Your guide to the art along the Green Line
Use this guide to plan your tour of Deep Ellum Station.
Deep Ellum Station - Linking the Past and the Future
Station artist Julie Cohn strikes a thematic balance between Deep Ellum's legendary past and its hopes for the future. The artwork on the windscreens is a kind of palimpsest - an ancient manuscript that has been written on, scraped off, and used again, creating a layered effect.
"Deep Ellum has had so many iterations," she says. "I really wanted to capture that." The windscreens feature old and new imagery from the neighborhood that shifts depending on the viewing perspective.
Windscreens at Deep Ellum Station
The Traveling Man
For decades, motorists entering the Deep Ellum neighborhood from downtown Dallas on Good-Latimer would drive through a long railroad underpass with concrete walls that became a canvas for local muralists. When it was decided that this iconic "gateway to Deep Ellum" would have to be removed to make way for the new Deep Ellum Station, DART set out to provide the area with a new public art hallmark.
In what has been dubbed "The Deep Ellum Gateway Project," DART hosted a design competition for an imaginative and highly visible public art project to welcome all visitors who enter Deep Ellum. Brandon Oldenburg of Deep Ellum's own Reel FX Creative Studios and Brad Oldham of Dallas-based Brad Oldham Inc. won the commission in 2007. The result - a three-part stainless steel sculpture series called The Traveling Man - delivers spectacularly.
The superstructure of Traveling Man is shown prior to the installation of stainless-steel skin.
The Traveling Man - Walking Tall
Good-Latimer & Swiss Avenue
Traveling Man stands 38-feet tall, creating a stunning welcome to neighborhood visitors and residents. With a jovial step from the southeast side of the lot, he links the neighborhood with the rail station.

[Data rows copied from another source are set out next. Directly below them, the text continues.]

/-- A whole cycle of a host that keeps the order: send a built frame, read, DECODE, and PHASE passes Idle, FrameSent,
AwaitingReply, then Decoded when the kind is Updated and Rejected otherwise, then Idle again with nothing else changed
(92_eei_decisions.md D14, the spec's own choice; the last step is log entry 5, which sent bytes count as built is log
entry 20, and that the buffer decoded need not be shown to be the one read is log entry 26). -/
def Obligations.OneCyclePassesThroughItsPhases : Prop :=
  ∀ (s : State) (tx : List Byte) (p : Packet) (i : Instr) (rest : List HostMove),
    s.phase = .idle → s.moves = .act (.send tx) :: .act .recv :: .issue p :: rest →
    builtByEncode tx = true → decode p = .ok i → receives i = true →
      ∃ a b c : State, step s = .next a ∧ a.phase = .frameSent ∧ step a = .next b ∧ b.phase = .awaitingReply ∧
        b.dsm = s.dsm ∧ b.result = s.result ∧ step b = .next c ∧
        c.phase = (if c.result.kind = .updated then Phase.decoded else .rejected) ∧
        step c = .next { c with phase := .idle } ∧ c.moves = rest

/-- A move that keeps the host's order (70_reset_and_hazards.md section 4) never meets a phase it is not meant for:
the send leads to FrameSent, the read to AwaitingReply, and a DECODE, by the command or by a frame packet whose marker
is not 0xFB, to Decoded or Rejected. What the order asks of the buffer decoded, of an abandoned cycle, of a failed or
repeated read and of builds within a cycle is the model's choice (log entries 26 to 30), and so are which sent bytes count as
built (log entry 20) and that such a frame packet is a DECODE (log entry 9). -/
def Obligations.OrderlyMovesAdvanceThePhase : Prop :=
  ∀ (s t : State) (m : HostMove) (rest : List HostMove), TakesMoves s → s.moves = m :: rest →
    Safety.HostKeepsOrder s m → step s = .next t →
      (∀ tx, m = .act (.send tx) → t.phase = .frameSent) ∧
      (m = .act .recv → t.phase = .awaitingReply) ∧
      (∀ rx, m = .issue (.command 3#2 rx) → t.phase = .decoded ∨ t.phase = .rejected) ∧
      (∀ bytes, byteAt bytes 0 ≠ 0xFB#8 → m = .issue (.frame bytes) → t.phase = .decoded ∨ t.phase = .rejected)

/-- PHASE is ghost state: no command's outcome depends on it (92_eei_decisions.md D14, the spec's own choice). -/
def Obligations.NoCommandReadsThePhase : Prop :=
  ∀ (i : Instr) (s t : State) (p : Phase), exec i s = .next t →
    ∃ u, exec i { s with phase := p } = .next u ∧ u.dsm = t.dsm ∧ u.result = t.result ∧ u.out = t.out ∧
      u.moves = t.moves

/-- A read of the transport that fails is no result of the codec's: RESULT, the records and PHASE are left as they were
and the host is told apart from CrcError; one that never returns leaves no next step (92_eei_decisions.md D20;
log entry 14). That this holds in every phase, with no read issued before it, is the model's choice (log entry 28). -/
def Obligations.TransportFailureLeavesTheCodecAlone : Prop :=
  ∀ (s : State) (rest : List HostMove), TakesMoves s →
    (s.moves = .act .readFails :: rest → step s = .next { s with out := .transportError, moves := rest }) ∧
    (s.moves = .act .readHangs :: rest → step s = .fault .transportNeverReturns)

The sculpture is brushed stainless steel connected with hundreds of visible stainless steel monobolt rivets. The stainless steel birds on the ground serve as functional seating as well as part of the sculpture. The birds are polished to a mirror finish and made of the same material as the famous Cloud Gate sculpture in Chicago's Millennium Park.
The Traveling Man - Waiting on a Train
Good-Latimer & Gaston Avenue
A nine-foot Traveling Man leans against a concrete portion of the original Deep Ellum Tunnel and strums his guitar while waiting for the next train. The circular shape of the guitar body resembles the core of his own body, reminding viewers his music comes from his heart.
The Traveling Man - Awakening
Good-Latimer & Elm Street
The Traveling Man's eight-foot-wide head rises from the ground as if he is emerging from the earth below Deep Ellum. As people meet, talk, sing, wait, and spend time in Deep Ellum, they can lounge on his approachable head. Here again, sculptural birds offer their bodies to guests for generous seating.